As of this writing, torture remains an enduring problem in Uzbekistan. Despite government claims to the contrary, in the period since the UN Special Rapporteur on torture issued his authoritative 2003 report on torture in Uzbekistan, there has been no fundamental change in the widespread use of torture or in the practices that could effectively combat it. The upcoming review of Uzbekistan by the UN Committee against Torture will be an important opportunity to take stock of the much-needed reforms that have yet to be implemented in this area. Human Rights Watch and Uzbek human rights organizations have documented a number of cases involving torture allegations that took place in the period 2005-2007; we plan to publish our findings in a forthcoming report. Among the cases we documented was that of journalist and human rights activist Ulugbek Khaidarov, who was detained in September 2006 and released shortly before the EU sanctions decision in November 2006. Khaidarov was badly beaten in police custody and subjected to electric shocks.

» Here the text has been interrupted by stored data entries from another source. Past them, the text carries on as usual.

-- ==== Sys2Proof/Laws/State.lean ====
section
/-! SUPPORT. One lemma per field of State and per update of Machine/Ops.lean and Machine/Flags.lean, true by rfl, so that no proof
unfolds a record update. -/

namespace Sys2Proof.Machine

variable (s : State)

/-! ### `setRb`: `RB <- l` -/

@[simp] theorem State.setRb_par (l : List Byte) : (s.setRb l).par = s.par := rfl
@[simp] theorem State.setRb_rb (l : List Byte) : (s.setRb l).rb = l := rfl
@[simp] theorem State.setRb_crcAcc (l : List Byte) : (s.setRb l).crcAcc = s.crcAcc := rfl
@[simp] theorem State.setRb_rxValid (l : List Byte) : (s.setRb l).rxValid = s.rxValid := rfl
@[simp] theorem State.setRb_rxLen (l : List Byte) : (s.setRb l).rxLen = s.rxLen := rfl
@[simp] theorem State.setRb_rxPay (l : List Byte) : (s.setRb l).rxPay = s.rxPay := rfl
@[simp] theorem State.setRb_decCur (l : List Byte) : (s.setRb l).decCur = s.decCur := rfl
@[simp] theorem State.setRb_encActive (l : List Byte) : (s.setRb l).encActive = s.encActive := rfl
@[simp] theorem State.setRb_encLen (l : List Byte) : (s.setRb l).encLen = s.encLen := rfl
@[simp] theorem State.setRb_txBuf (l : List Byte) : (s.setRb l).txBuf = s.txBuf := rfl
@[simp] theorem State.setRb_txReady (l : List Byte) : (s.setRb l).txReady = s.txReady := rfl
@[simp] theorem State.setRb_txLen (l : List Byte) : (s.setRb l).txLen = s.txLen := rfl
@[simp] theorem State.setRb_errFlags (l : List Byte) : (s.setRb l).errFlags = s.errFlags := rfl
@[simp] theorem State.setRb_inputs (l : List Byte) : (s.setRb l).inputs = s.inputs := rfl
@[simp] theorem State.setRb_responses (l : List Byte) : (s.setRb l).responses = s.responses := rfl

/-! ### `append`: `append(b)` (41_ring_buffer.md R100) -/

@[simp] theorem State.append_par (b : Byte) : (s.append b).par = s.par := rfl
@[simp] theorem State.append_rb (b : Byte) : (s.append b).rb = s.rb ++ [b] := rfl
@[simp] theorem State.append_crcAcc (b : Byte) : (s.append b).crcAcc = s.crcAcc := rfl
@[simp] theorem State.append_rxValid (b : Byte) : (s.append b).rxValid = s.rxValid := rfl
@[simp] theorem State.append_rxLen (b : Byte) : (s.append b).rxLen = s.rxLen := rfl
@[simp] theorem State.append_rxPay (b : Byte) : (s.append b).rxPay = s.rxPay := rfl
@[simp] theorem State.append_decCur (b : Byte) : (s.append b).decCur = s.decCur := rfl
@[simp] theorem State.append_encActive (b : Byte) : (s.append b).encActive = s.encActive := rfl
@[simp] theorem State.append_encLen (b : Byte) : (s.append b).encLen = s.encLen := rfl
@[simp] theorem State.append_txBuf (b : Byte) : (s.append b).txBuf = s.txBuf := rfl
@[simp] theorem State.append_txReady (b : Byte) : (s.append b).txReady = s.txReady := rfl
@[simp] theorem State.append_txLen (b : Byte) : (s.append b).txLen = s.txLen := rfl
@[simp] theorem State.append_errFlags (b : Byte) : (s.append b).errFlags = s.errFlags := rfl
@[simp] theorem State.append_inputs (b : Byte) : (s.append b).inputs = s.inputs := rfl
@[simp] theorem State.append_responses (b : Byte) : (s.append b).responses = s.responses := rfl

/-! ### `dropFront`: `drop_front()`, `n` times (41_ring_buffer.md R100) -/

@[simp] theorem State.dropFront_par (n : Nat) : (s.dropFront n).par = s.par := rfl
@[simp] theorem State.dropFront_rb (n : Nat) : (s.dropFront n).rb = s.rb.drop n := rfl
@[simp] theorem State.dropFront_crcAcc (n : Nat) : (s.dropFront n).crcAcc = s.crcAcc := rfl
@[simp] theorem State.dropFront_rxValid (n : Nat) : (s.dropFront n).rxValid = s.rxValid := rfl
@[simp] theorem State.dropFront_rxLen (n : Nat) : (s.dropFront n).rxLen = s.rxLen := rfl
@[simp] theorem State.dropFront_rxPay (n : Nat) : (s.dropFront n).rxPay = s.rxPay := rfl
@[simp] theorem State.dropFront_decCur (n : Nat) : (s.dropFront n).decCur = s.decCur := rfl
@[simp] theorem State.dropFront_encActive (n : Nat) : (s.dropFront n).encActive = s.encActive := rfl
@[simp] theorem State.dropFront_encLen (n : Nat) : (s.dropFront n).encLen = s.encLen := rfl
@[simp] theorem State.dropFront_txBuf (n : Nat) : (s.dropFront n).txBuf = s.txBuf := rfl
@[simp] theorem State.dropFront_txReady (n : Nat) : (s.dropFront n).txReady = s.txReady := rfl
@[simp] theorem State.dropFront_txLen (n : Nat) : (s.dropFront n).txLen = s.txLen := rfl
@[simp] theorem State.dropFront_errFlags (n : Nat) : (s.dropFront n).errFlags = s.errFlags := rfl
@[simp] theorem State.dropFront_inputs (n : Nat) : (s.dropFront n).inputs = s.inputs := rfl
@[simp] theorem State.dropFront_responses (n : Nat) : (s.dropFront n).responses = s.responses := rfl
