-- ==== Sys2Proof/Laws/PerInstr.lean ====
section
/-! SUPPORT. Per-instruction facts about the syntax: the word of every command is well formed (spec/30_encoding.md R73, R76). -/

namespace Sys2Proof

/-- The opcode field of `OP << 32 | ARG` is OP (30_encoding.md R71). -/
theorem opField_cat (op : Byte) (arg : Word) : opField (op.setWidth 40 <<< 32 ||| arg.setWidth 40) = op := by
  unfold opField
  ext i hi
  rw [BitVec.getElem_extractLsb', BitVec.getLsbD_or, BitVec.getLsbD_shiftLeft, BitVec.getLsbD_setWidth,
    BitVec.getLsbD_setWidth, BitVec.getLsbD_of_ge arg _ (by omega), show 32 + i - 32 = i by omega,
    BitVec.getLsbD_eq_getElem hi]
  simp [show 32 + i < 40 by omega, show i < 40 by omega]

/-- The argument field of `OP << 32 | ARG` is ARG (30_encoding.md R71). -/
theorem argField_cat (op : Byte) (arg : Word) : argField (op.setWidth 40 <<< 32 ||| arg.setWidth 40) = arg := by
  unfold argField
  ext i hi
  rw [BitVec.getElem_extractLsb', BitVec.getLsbD_or, BitVec.getLsbD_shiftLeft, BitVec.getLsbD_setWidth,
    BitVec.getLsbD_setWidth]
  simp [hi]
  omega

@[simp] theorem opField_encode (i : Instr) : opField (encode i) = i.opcode := opField_cat _ _

@[simp] theorem argField_encode (i : Instr) : argField (encode i) = i.arg := argField_cat _ _

/-- A value of `k` bits has no bit in common with the upper `32 - k` bits. -/
theorem and_upper_of_lt {a m : Word} {k : Nat} (ha : a.toNat < 2 ^ k) (hm : ∀ i, i < k → m.getLsbD i = false) :
    a &&& m = 0 := by
  ext i hi
  by_cases h : i < k
  · have := hm i h
    rw [BitVec.getLsbD_eq_getElem hi] at this
    simp [this]
  · have : a.toNat.testBit i = false :=
      Nat.testBit_lt_two_pow (lt_of_lt_of_le ha (Nat.pow_le_pow_right (by omega) (by omega)))
    have : a[i] = false := by rwa [← BitVec.getLsbD_eq_getElem hi, BitVec.getLsbD]
    simp [this]

/-- A form B operand has no reserved bit (30_encoding.md R73). -/
theorem byteArg_unreserved (b : Byte) : (b.setWidth 32 : Word) &&& ~~~ usedMask .b = 0 :=
  and_upper_of_lt (k := 8) (by have := b.isLt; simp; omega) (by decide)

/-- A form H operand has no reserved bit (30_encoding.md R73). -/
theorem halfArg_unreserved (h : Half) : (h.setWidth 32 : Word) &&& ~~~ usedMask .h = 0 :=
  and_upper_of_lt (k := 16) (by have := h.isLt; simp; omega) (by decide)

/-- Form W has no reserved bit (30_encoding.md R73). -/
theorem wordArg_unreserved (w : Word) : w &&& ~~~ usedMask .w = 0 := by
  rw [show ~~~ usedMask .w = 0 by decide]; simp

namespace Laws.EncodedWordWellFormed

/-- The word of a command has an assigned opcode and no reserved bit (30_encoding.md R76). -/
def Statement (i : Instr) : Prop := wordWellFormed (encode i) = true

/-- A command whose opcode selects a row whose form leaves its argument unreserved has a well-formed word. -/
theorem of_row {i : Instr} {r : OpcodeRow} (hr : rowOf i.opcode = some r) (ha : i.arg &&& ~~~ usedMask r.form = 0) :
    Statement i := by
  unfold Statement wordWellFormed
  rw [opField_encode, argField_encode, hr]
  simpa using ha

theorem push (x : Byte) : Statement (.push x) := of_row rfl (byteArg_unreserved x)
theorem pop : Statement .pop := of_row rfl (by decide)
theorem peek (x : Half) : Statement (.peek x) := of_row rfl (halfArg_unreserved x)
theorem size : Statement .size := of_row rfl (by decide)
theorem isEmpty : Statement .isEmpty := of_row rfl (by decide)
theorem clear : Statement .clear := of_row rfl (by decide)
theorem extract : Statement .extract := of_row rfl (by decide)
theorem crcClr : Statement .crcClr := of_row rfl (by decide)
theorem crcUpd (x : Byte) : Statement (.crcUpd x) := of_row rfl (byteArg_unreserved x)
theorem crcRd : Statement .crcRd := of_row rfl (by decide)
theorem encBegin (x : Byte) : Statement (.encBegin x) := of_row rfl (byteArg_unreserved x)
theorem encU8 (x : Byte) : Statement (.encU8 x) := of_row rfl (byteArg_unreserved x)
theorem encI16 (x : Half) : Statement (.encI16 x) := of_row rfl (halfArg_unreserved x)
theorem encF32 (x : Word) : Statement (.encF32 x) := of_row rfl (wordArg_unreserved x)
theorem encEnd : Statement .encEnd := of_row rfl (by decide)
theorem txLen : Statement .txLen := of_row rfl (by decide)
theorem txRd (x : Half) : Statement (.txRd x) := of_row rfl (halfArg_unreserved x)
theorem rxLen : Statement .rxLen := of_row rfl (by decide)
theorem rxRd (x : Half) : Statement (.rxRd x) := of_row rfl (halfArg_unreserved x)
theorem decBegin : Statement .decBegin := of_row rfl (by decide)
theorem decU8 : Statement .decU8 := of_row rfl (by decide)
theorem decI16 : Statement .decI16 := of_row rfl (by decide)
theorem decF32 : Statement .decF32 := of_row rfl (by decide)
theorem errRd : Statement .errRd := of_row rfl (by decide)

end Laws.EncodedWordWellFormed

end Sys2Proof
end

Of concern are also several recent reported deaths in custody, apparently of prisoners held on religion-related charges, as well as an apparent surge in trials of individuals charged with religion-related offenses.
This grim picture notwithstanding, we firmly believe that EU engagement with the Uzbek government, if pursued in a principled, consistent manner, offers the best prospects for ending the cycle of abuse in Uzbekistan. We urge you to make full use of this potential and, building on the May GAERC conclusions, ensure an EU policy that seeks concrete results and has at its core the lives of those who have no hope but for principled EU action to protect them.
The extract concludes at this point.